• REQUIRED WORK: Would you please repeat the data exactly as given?

────────────────

-- ==== Sys2Proof/Machine/Memory.lean ====
section
/-! DEFINITION. The named operations over a byte memory, and the capacities and widths of 00_scope.md section 4. -/

namespace Sys2Proof.Machine

/-- What an address that is not listed reads as: no value (70_reset_and_hazards.md R215). -/
def Memory.unlisted : Option Byte := none

/-- The byte at an address. -/
def Memory.get (m : Memory) (a : Nat) : Option Byte :=
  match m with
  | [] => Memory.unlisted
  | (x, b) :: rest => if a = x then some b else Memory.get rest a

/-- Write one byte, keeping the addresses strictly rising. -/
def Memory.set (m : Memory) (a : Nat) (b : Byte) : Memory :=
  match m with
  | [] => [(a, b)]
  | (x, c) :: rest =>
    if a < x then (a, b) :: (x, c) :: rest
    else if a = x then (a, b) :: rest
    else (x, c) :: Memory.set rest a b

/-- Write consecutive bytes from an address on. -/
def Memory.setAll (m : Memory) (a : Nat) : List Byte → Memory
  | [] => m
  | b :: rest => Memory.setAll (m.set a b) (a + 1) rest

/-- The canonical form: addresses strictly rising. No entry can equal what an unlisted address reads as, since that is
no value. -/
abbrev Memory.wf (m : Memory) : Prop := List.Pairwise (fun x y => x.1 < y.1) m

/-- The memory has a value at every address below `n`. -/
abbrev Memory.filled (m : Memory) (n : Nat) : Prop := ∀ a < n, (m.get a).isSome = true

/-- `n` is below an optional limit. -/
def belowLimit (limit : Option Nat) (n : Nat) : Bool :=
  match limit with
  | none => true
  | some k => decide (n < k)

/-- `n` bytes fit an optional capacity. -/
def fitsCap (cap : Option Nat) (n : Nat) : Bool :=
  match cap with
  | none => true
  | some k => decide (n ≤ k)

/-- `n` fits the LEN_W bits of IN_LEN, OUT_LEN and I. -/
def fitsLen (c : Config) (n : Nat) : Bool :=
  match c.lenW with
  | none => true
  | some w => decide (n < 2 ^ w)

/-- `n` fits the LEN_W+3 bits of NB and RP. -/
def fitsBits (c : Config) (n : Nat) : Bool :=
  match c.lenW with
  | none => true
  | some w => decide (n < 2 ^ (w + 3))

/-- `n` cut to the LEN_W bits of a register. -/
def cutLen (c : Config) (n : Nat) : Nat :=
  match c.lenW with
  | none => n
  | some w => n % 2 ^ w

/-- `n` cut to LEN_W+3 bits. -/
def cutBits (c : Config) (n : Nat) : Nat :=
  match c.lenW with
  | none => n
  | some w => n % 2 ^ (w + 3)

end Sys2Proof.Machine
end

────────────────

• SOLUTION TO THIS TASK:
-- ==== Sys2Proof/Machine/Memory.lean ====
section
/-! DEFINITION. The named operations over a byte memory, and the capacities and widths of 00_scope.md section 4. -/

namespace Sys2Proof.Machine

/-- What an address that is not listed reads as: no value (70_reset_and_hazards.md R215). -/
def Memory.unlisted : Option Byte := none

/-- The byte at an address. -/
def Memory.get (m : Memory) (a : Nat) : Option Byte :=
  match m with
  | [] => Memory.unlisted
  | (x, b) :: rest => if a = x then some b else Memory.get rest a

/-- Write one byte, keeping the addresses strictly rising. -/
def Memory.set (m : Memory) (a : Nat) (b : Byte) : Memory :=
  match m with
  | [] => [(a, b)]
  | (x, c) :: rest =>
    if a < x then (a, b) :: (x, c) :: rest
    else if a = x then (a, b) :: rest
    else (x, c) :: Memory.set rest a b

/-- Write consecutive bytes from an address on. -/
def Memory.setAll (m : Memory) (a : Nat) : List Byte → Memory
  | [] => m
  | b :: rest => Memory.setAll (m.set a b) (a + 1) rest

/-- The canonical form: addresses strictly rising. No entry can equal what an unlisted address reads as, since that is
no value. -/
abbrev Memory.wf (m : Memory) : Prop := List.Pairwise (fun x y => x.1 < y.1) m

/-- The memory has a value at every address below `n`. -/
abbrev Memory.filled (m : Memory) (n : Nat) : Prop := ∀ a < n, (m.get a).isSome = true

/-- `n` is below an optional limit. -/
def belowLimit (limit : Option Nat) (n : Nat) : Bool :=
  match limit with
  | none => true
  | some k => decide (n < k)

/-- `n` bytes fit an optional capacity. -/
def fitsCap (cap : Option Nat) (n : Nat) : Bool :=
  match cap with
  | none => true
  | some k => decide (n ≤ k)

/-- `n` fits the LEN_W bits of IN_LEN, OUT_LEN and I. -/
def fitsLen (c : Config) (n : Nat) : Bool :=
  match c.lenW with
  | none => true
  | some w => decide (n < 2 ^ w)

/-- `n` fits the LEN_W+3 bits of NB and RP. -/
def fitsBits (c : Config) (n : Nat) : Bool :=
  match c.lenW with
  | none => true
  | some w => decide (n < 2 ^ (w + 3))

/-- `n` cut to the LEN_W bits of a register. -/
def cutLen (c : Config) (n : Nat) : Nat :=
  match c.lenW with
  | none => n
  | some w => n % 2 ^ w

/-- `n` cut to LEN_W+3 bits. -/
def cutBits (c : Config) (n : Nat) : Nat :=
  match c.lenW with
  | none => n
  | some w => n % 2 ^ (w + 3)

end Sys2Proof.Machine
end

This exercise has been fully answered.